Items identified from each data source were combined into a single long list, and any duplicates removed or overlapping items combined by the study team, which included clinical scientists (e.g., methodologists) and health professionals (KCo, KCh, JB, JO, RW, KA). Items were mapped onto broader domains as previously described [16]. The study team then grouped the long list of domains and items into three lists representing the different phases of data collection within bariatric surgery registries: 1. Baseline data (e.g. items that will only be measured at baseline, such as demographics); 2. Effectiveness outcomes (measured at baseline and follow-up); 3. (a) Surgical procedure information (measured only once peri-operatively) and (b) surgical complications (measured during and/or after surgery). The patient and public involvement (PPI) group reviewed the long list and were able to suggest additional items they felt were important but not already included.

These three lists were used to draft a questionnaire structured into four main sections: core set 1–baseline only information; core set 2: effectiveness outcomes; core set 3a: surgical procedure information; core set 3b: potential complications and side effects of surgery. Each item from the lists formed an individual item within the questionnaire. The broader domains formed categories of items within each section. Each item was accompanied by a nine-point Likert scale for rating the importance of including the item in the final core sets, labeled 1 to 3 ‘limited importance’, 4 to 6 ‘important but not critical’, and 7 to 9 ‘critical importance’, based on the grading of recommendations assessment, development and evaluation (GRADE) guidelines [37]. Additional free text items were included to enable stakeholders to propose new items. Survey questionnaires were reviewed by the study management group (SMG) and PPI group to ensure clarity and acceptability. In the first survey round, additional items were included to explore stakeholder views on follow-up timepoints for outcome data collection for the effectiveness core set and the surgical complications core set, although this exploratory sub-study was not designed to achieve consensus on this area (findings to be reported separately).
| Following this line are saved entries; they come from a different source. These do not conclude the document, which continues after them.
theorem State.freeSlot_evolves : ∀ s x1 x2, Evolves 29426176 s (State.freeSlot s x1 x2) := by
  intro s x1 x2
  unfold State.freeSlot
  dsimp only
  refine .ite ?_ ?_
  · refine (State.modPart_evolves ..).app ?_ rfl
    exact (State.setEntry_evolves ..).mono rfl
  · exact .refl

theorem State.noteSlot_evolves : ∀ s x1 x2 x3 x4 x5, Evolves 512 s (State.noteSlot s x1 x2 x3 x4 x5) := by
  intro s x1 x2 x3 x4 x5
  unfold State.noteSlot
  exact (State.modPart_evolves ..).mono rfl

theorem State.dropSlot_evolves : ∀ s x1 x2 x3 x4, Evolves 549785240066 s (State.dropSlot s x1 x2 x3 x4) := by
  intro s x1 x2 x3 x4
  unfold State.dropSlot
  dsimp only
  refine .ite ?_ ?_
  · refine (State.modPart_evolves ..).app ?_ rfl
    refine (State.count_evolves ..).app ?_ rfl
    exact (State.setEntry_evolves ..).mono rfl
  · refine (State.raise_evolves ..).app ?_ rfl
    refine (State.modPart_evolves ..).app ?_ rfl
    refine (State.count_evolves ..).app ?_ rfl
    exact (State.setEntry_evolves ..).mono rfl

theorem State.allocSlot_evolves {s t : State} {p slot len phase st : Nat} {ckpt : Bool} {a : Option Nat}
    (h : s.allocSlot p slot len phase ckpt = .placed t st a) : Evolves 549785240066 s t := by
  unfold State.allocSlot at h
  repeat' first | split at h | (dsimp only at h; split at h)
  all_goals first | contradiction | skip
  all_goals injection h with e; subst e
  all_goals first
    | exact (State.dropSlot_evolves ..).mono rfl
    | exact (State.modPart_evolves ..).app ((State.setEntry_evolves ..).mono rfl) rfl
    | exact (State.count_evolves ..).app ((State.modPart_evolves ..).app ((State.setEntry_evolves ..).mono rfl) rfl) rfl

theorem execHoldRelease_ends : ∀ x0 s, Ends 9728 s (execHoldRelease x0 s) := by
  intro x0 s
  unfold execHoldRelease
  unfold onRunning
  refine .onQueue ?_
  dsimp only
  split
  · refine .next ?_
    exact .refl
  · refine .next ?_
    refine (State.finish_evolves ..).app ?_ rfl
    exact (State.modPart_evolves ..).mono rfl

theorem execCopy_ends : ∀ x0 x1 x2 s, Ends 62989314 s (execCopy x0 x1 x2 s) := by
  intro x0 x1 x2 s
  unfold execCopy
  unfold onRunning
  refine .onQueue ?_
  dsimp only
  split
  · refine .next ?_
    exact .refl
  · refine .next ?_
    split
    · exact (State.finish_evolves ..).mono rfl
    · split
      · unfold State.access
        dsimp only
        split
        · exact (State.fail_evolves ..).mono rfl
        · split
          · refine (State.finish_evolves ..).app ?_ rfl
            exact (State.countReads_evolves ..).mono rfl
          · refine .ite ?_ ?_
            · refine (State.finish_evolves ..).app ?_ rfl
              exact (State.countReads_evolves ..).mono rfl
            · refine (State.finish_evolves ..).app ?_ rfl
              refine (State.writeAt_evolves ..).app ?_ rfl
              exact (State.countReads_evolves ..).mono rfl
      · exact (State.finish_evolves ..).mono rfl

theorem execWaypostSet_ends : ∀ x0 x1 s, Ends 62989314 s (execWaypostSet x0 x1 s) := by
  intro x0 x1 s
  unfold execWaypostSet
  unfold onRunning
  refine .onQueue ?_
  dsimp only
  split
  · refine .next ?_
    exact .refl
  · refine .next ?_
    split
    · exact (State.finish_evolves ..).mono rfl
    · split
      · refine (State.finish_evolves ..).app ?_ rfl
        exact (State.waypostWrite_evolves ..).mono rfl
      · split
        · exact (State.finish_evolves ..).mono rfl
        · split
          · refine (State.finish_evolves ..).app ?_ rfl
            exact (State.waypostWrite_evolves ..).mono rfl
          · refine (State.finish_evolves ..).app ?_ rfl
            refine (State.writeAt_evolves ..).app ?_ rfl
            exact (State.waypostWrite_evolves ..).mono rfl

theorem execNop_ends : ∀ x0 s, Ends 9216 s (execNop x0 s) := by
  intro x0 s
  unfold execNop
  unfold onRunning
  refine .onQueue ?_
  dsimp only
  split
  · refine .next ?_
    exact .refl
  · refine .next ?_
    exact (State.finish_evolves ..).mono rfl

theorem State.eqRefused_evolves : ∀ s x1, Evolves 514 s (State.eqRefused s x1) := by
  intro s x1
  unfold State.eqRefused
  refine .ite ?_ ?_
  · refine (State.emit_evolves ..).app ?_ rfl
    exact (State.modPart_evolves ..).mono rfl
  · exact .refl

theorem execEqOverflow_ends : ∀ x0 s, Ends 514 s (execEqOverflow x0 s) := by
  intro x0 s
  unfold execEqOverflow
  refine .onQuad ?_
  refine .next ?_
  refine .ite ?_ ?_
  · exact (State.eqFlush_evolves ..).mono rfl
  · exact (State.eqRefused_evolves ..).mono rfl

theorem State.writeCompletion_evolves : ∀ s x1 x2 x3 x4 x5, Evolves 4098 s (State.writeCompletion s x1 x2 x3 x4 x5) := by
  intro s x1 x2 x3 x4 x5
  unfold State.writeCompletion
  dsimp only
  refine .ite ?_ ?_
  · refine (State.emit_evolves ..).app ?_ rfl
    refine (State.emit_evolves ..).app ?_ rfl
    exact (State.setRing_evolves ..).mono rfl
  · refine (State.emit_evolves ..).app ?_ rfl
    exact (State.setRing_evolves ..).mono rfl

theorem State.queueError_evolves : ∀ s x1 x2 x3 x4, Evolves 549755879938 s (State.queueError s x1 x2 x3 x4) := by
  intro s x1 x2 x3 x4
  unfold State.queueError
  exact (State.raise_evolves ..).mono rfl

theorem State.stopQueue_evolves : ∀ s x1 x2, Evolves 549755880962 s (State.stopQueue s x1 x2) := by
  intro s x1 x2
  unfold State.stopQueue
  refine .ite ?_ ?_
  · exact .refl
  · refine (State.queueError_evolves ..).app ?_ rfl
    exact (State.setQueue_evolves ..).mono rfl

theorem State.abandonBy_evolves : ∀ s x1 x2 x3 x4, Evolves 584145823238 s (State.abandonBy s x1 x2 x3 x4) := by
  intro s x1 x2 x3 x4
  unfold State.abandonBy
  dsimp only
  refine (State.abandon_evolves ..).app ?_ rfl
  exact (State.raise_evolves ..).mono rfl

theorem State.retireDesc_evolves : ∀ s x1 x2 x3 x4, Evolves 584145823238 s (State.retireDesc s x1 x2 x3 x4) := by
  intro s x1 x2 x3 x4
  unfold State.retireDesc
  dsimp only
  refine .ite ?_ ?_
  · refine (State.settleAll_evolves ..).app ?_ rfl
    refine (State.abandonBy_evolves ..).app ?_ rfl
    exact (State.setQueue_evolves ..).mono rfl
  · refine (State.settleAll_evolves ..).app ?_ rfl
    exact (State.setQueue_evolves ..).mono rfl

theorem execCompletionPost_ends : ∀ x0 x1 s, Ends 584145827334 s (execCompletionPost x0 x1 s) := by
  intro x0 x1 s
  unfold execCompletionPost
  refine .onQueue ?_
  dsimp only
  split
  · refine .next ?_
    exact .refl
  · split
    · refine .next ?_
      exact .refl
    · refine .ite ?_ ?_
      · refine .next ?_
        exact (State.retireDesc_evolves ..).mono rfl
      · refine .ite ?_ ?_
        · refine .next ?_
          exact .refl
        · refine .ite ?_ ?_
          · refine .next ?_
            refine (State.retireDesc_evolves ..).app ?_ rfl
            exact (State.stopQueue_evolves ..).mono rfl
          · refine .ite ?_ ?_
            · refine .next ?_
              exact .refl
            · refine .ite ?_ ?_
              · refine .next ?_
                refine (State.retireDesc_evolves ..).app ?_ rfl
                refine (State.queueError_evolves ..).app ?_ rfl
                exact (State.setRing_evolves ..).mono rfl
              · refine .next ?_
                refine (State.retireDesc_evolves ..).app ?_ rfl
                exact (State.writeCompletion_evolves ..).mono rfl

theorem execBudgetHandover_ends : ∀ x0 s, Ends 512 s (execBudgetHandover x0 s) := by
  intro x0 s
  unfold execBudgetHandover
  refine .onQuad ?_
  split
  · refine .next ?_
    exact (State.modPart_evolves ..).mono rfl
  · refine .next ?_
    exact .refl

theorem State.countAccess_evolves : ∀ s x1, Evolves 65536 s (State.countAccess s x1) := by
  intro s x1
  unfold State.countAccess
  split
  · exact (State.countBad_evolves ..).mono rfl
  · exact (State.countReads_evolves ..).mono rfl

theorem State.countArgs_evolves : ∀ s x1 x2, Evolves 65536 s (State.countArgs s x1 x2) := by
  intro s x1 x2
  unfold State.countArgs
  dsimp only
  split
  · exact (State.countAccess_evolves ..).mono rfl
  · exact .refl

theorem State.enterBackward_evolves : ∀ s x1, Evolves 201326592 s (State.enterBackward s x1) := by
  intro s x1
  unfold State.enterBackward
  refine .foldl ?_ fun v a => ?_
  · exact .refl
  · exact (State.modTiles_evolves ..).mono rfl

theorem State.beginDesc_evolves : ∀ s x1 x2 x3 x4 x5, Evolves 4525665792 s (State.beginDesc s x1 x2 x3 x4 x5) := by
  intro s x1 x2 x3 x4 x5
  unfold State.beginDesc
  dsimp only
  split
  · refine (State.setQueue_evolves ..).app ?_ rfl
    refine .turns ?_ rfl
    refine .ite ?_ ?_
    · refine (State.enterBackward_evolves ..).app ?_ rfl
      refine (State.modPart_evolves ..).app ?_ rfl
      refine .ite ?_ ?_
      · exact (State.clearStash_evolves ..).mono rfl
      · exact .refl
    · refine (State.modPart_evolves ..).app ?_ rfl
      refine .ite ?_ ?_
      · exact (State.clearStash_evolves ..).mono rfl
      · exact .refl
  · refine (State.finish_evolves ..).app ?_ rfl
    refine (State.setQueue_evolves ..).app ?_ rfl
    refine .turns ?_ rfl
    refine .ite ?_ ?_
    · refine (State.enterBackward_evolves ..).app ?_ rfl
      refine (State.modPart_evolves ..).app ?_ rfl
      refine .ite ?_ ?_
      · exact (State.clearStash_evolves ..).mono rfl
      · exact .refl
    · refine (State.modPart_evolves ..).app ?_ rfl
      refine .ite ?_ ?_
      · exact (State.clearStash_evolves ..).mono rfl
      · exact .refl

theorem execDescriptorBegin_ends : ∀ x0 x1 s, Ends 554281545218 s (execDescriptorBegin x0 x1 s) := by
  intro x0 x1 s
  unfold execDescriptorBegin
  refine .onQueue ?_
  dsimp only
  refine .ite ?_ ?_
  · refine .next ?_
    exact .refl
  · split
    · refine .ite ?_ ?_
      · refine .next ?_
        exact (State.settle_evolves ..).mono rfl
      · refine .ite ?_ ?_
        · refine .next ?_
          refine (State.stopQueue_evolves ..).app ?_ rfl
          exact (State.settle_evolves ..).mono rfl
        · refine .ite ?_ ?_
          · refine .next ?_
            exact (State.settle_evolves ..).mono rfl
          · refine .next ?_
            refine (State.settleAll_evolves ..).app ?_ rfl
            refine (State.beginDesc_evolves ..).app ?_ rfl
            refine (State.countArgs_evolves ..).app ?_ rfl
            exact (State.settle_evolves ..).mono rfl
    · refine .next ?_
      exact (State.settle_evolves ..).mono rfl

theorem State.fetchFailed_evolves : ∀ s x1 x2, Evolves 584145823238 s (State.fetchFailed s x1 x2) := by
  intro s x1 x2
  unfold State.fetchFailed
  dsimp only
  refine .ite ?_ ?_
  · refine (State.settleAll_evolves ..).app ?_ rfl
    refine (State.abandonFree_evolves ..).app ?_ rfl
    exact (State.stopQueue_evolves ..).mono rfl
  · exact (State.stopQueue_evolves ..).mono rfl

theorem execDescriptorFetch_ends : ∀ x0 x1 s, Ends 584145823238 s (execDescriptorFetch x0 x1 s) := by
  intro x0 x1 s
  unfold execDescriptorFetch
  refine .onQueue ?_
  dsimp only
  refine .ite ?_ ?_
  · refine .next ?_
    exact .refl
  · split
    · refine .ite ?_ ?_
      · refine .next ?_
        refine (State.settle_evolves ..).app ?_ rfl
        exact (State.setQueue_evolves ..).mono rfl
      · refine .next ?_
        exact (State.fetchFailed_evolves ..).mono rfl
    · refine .next ?_
      exact (State.fetchFailed_evolves ..).mono rfl
    · refine .next ?_
      exact (State.fetchFailed_evolves ..).mono rfl

theorem State.ringDoorbell_evolves : ∀ s x1 x2 x3, Evolves 549755885058 s (State.ringDoorbell s x1 x2 x3) := by
  intro s x1 x2 x3
  unfold State.ringDoorbell
  dsimp only
  refine .ite ?_ ?_
  · exact (State.stopQueue_evolves ..).mono rfl
  · refine .ite ?_ ?_
    · refine (State.setRing_evolves ..).app ?_ rfl
      refine .ite ?_ ?_
      · exact (State.setQueue_evolves ..).mono rfl
      · exact .refl
    · refine .ite ?_ ?_
      · refine (State.modPart_evolves ..).app ?_ rfl
        refine .ite ?_ ?_
        · exact (State.setQueue_evolves ..).mono rfl
        · exact .refl
      · refine .ite ?_ ?_
        · exact (State.setQueue_evolves ..).mono rfl
        · exact .refl

theorem execDoorbell_ends : ∀ x0 x1 x2 x3 s, Ends 549755885058 s (execDoorbell x0 x1 x2 x3 s) := by
  intro x0 x1 x2 x3 s
  unfold execDoorbell
  refine .onFunction ?_
  dsimp only
  refine .ite ?_ ?_
  · refine .next ?_
    exact .refl
  · refine .ite ?_ ?_
    · refine .next ?_
      exact (State.count_evolves ..).mono rfl
    · refine .ite ?_ ?_
      · refine .next ?_
        exact (State.count_evolves ..).mono rfl
      · refine .next ?_
        exact (State.ringDoorbell_evolves ..).mono rfl

theorem State.renewViews_evolves : ∀ s, Evolves 10737418752 s (State.renewViews s) := by
  intro s
  unfold State.renewViews
  refine .put ?_ rfl
  exact .refl

theorem State.tick_evolves : ∀ s, Evolves 11274289688 s (State.tick s) := by
  intro s
  unfold State.tick
  dsimp only
  refine .ite ?_ ?_
  · refine .ite ?_ ?_
    · refine .stbyNs ?_ rfl
      exact .refl
    · exact .refl
  · refine .ite ?_ ?_
    · refine (State.renewViews_evolves ..).app ?_ rfl
      refine .put ?_ rfl
      refine .ite ?_ ?_
      · refine .stbyNs ?_ rfl
        exact .refl
      · exact .refl
    · refine .put ?_ rfl
      refine .ite ?_ ?_
      · refine .stbyNs ?_ rfl
        exact .refl
      · exact .refl

theorem State.setCount_evolves : ∀ s x1 x2 x3 x4 x5 x6, Evolves 65536 s (State.setCount s x1 x2 x3 x4 x5 x6) := by
  intro s x1 x2 x3 x4 x5 x6
  unfold State.setCount
  dsimp only
  refine .counters ?_ rfl
  exact .refl

end Sys2Proof.Machine
end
Phase 2: Prioritization of Items in an International Delphi Survey

To achieve consensus on the items to be included in the CRS a two-round Delphi survey was undertaken followed by a virtual consensus meeting (phase 3). The Delphi process was used to enable a diverse group of participants from a wide geographical area to participate, while preserving anonymity so as to prevent results from being strongly influenced by the views of dominating individuals [38]. Multidisciplinary health professionals involved in the care of bariatric surgery patients who were members of IFSO or one of IFSO’s member societies were invited to take part in the survey.

Stakeholders were invited to participate in the Delphi survey which included two sequential survey rounds, administered online using REDCap electronic data capture tools hosted at the University of Bristol [39, 40] in accordance with CHERRIES guidelines for electronic surveys [41]. Those who completed the round 1 questionnaire were eligible to complete round 2. Participants were asked to rate the importance of each questionnaire item on a nine-point scale ranging from one (limited importance) to nine (critical importance). Proposed new items recommended by two or more participants in round 1 were considered for inclusion in round 2 by the study team [42].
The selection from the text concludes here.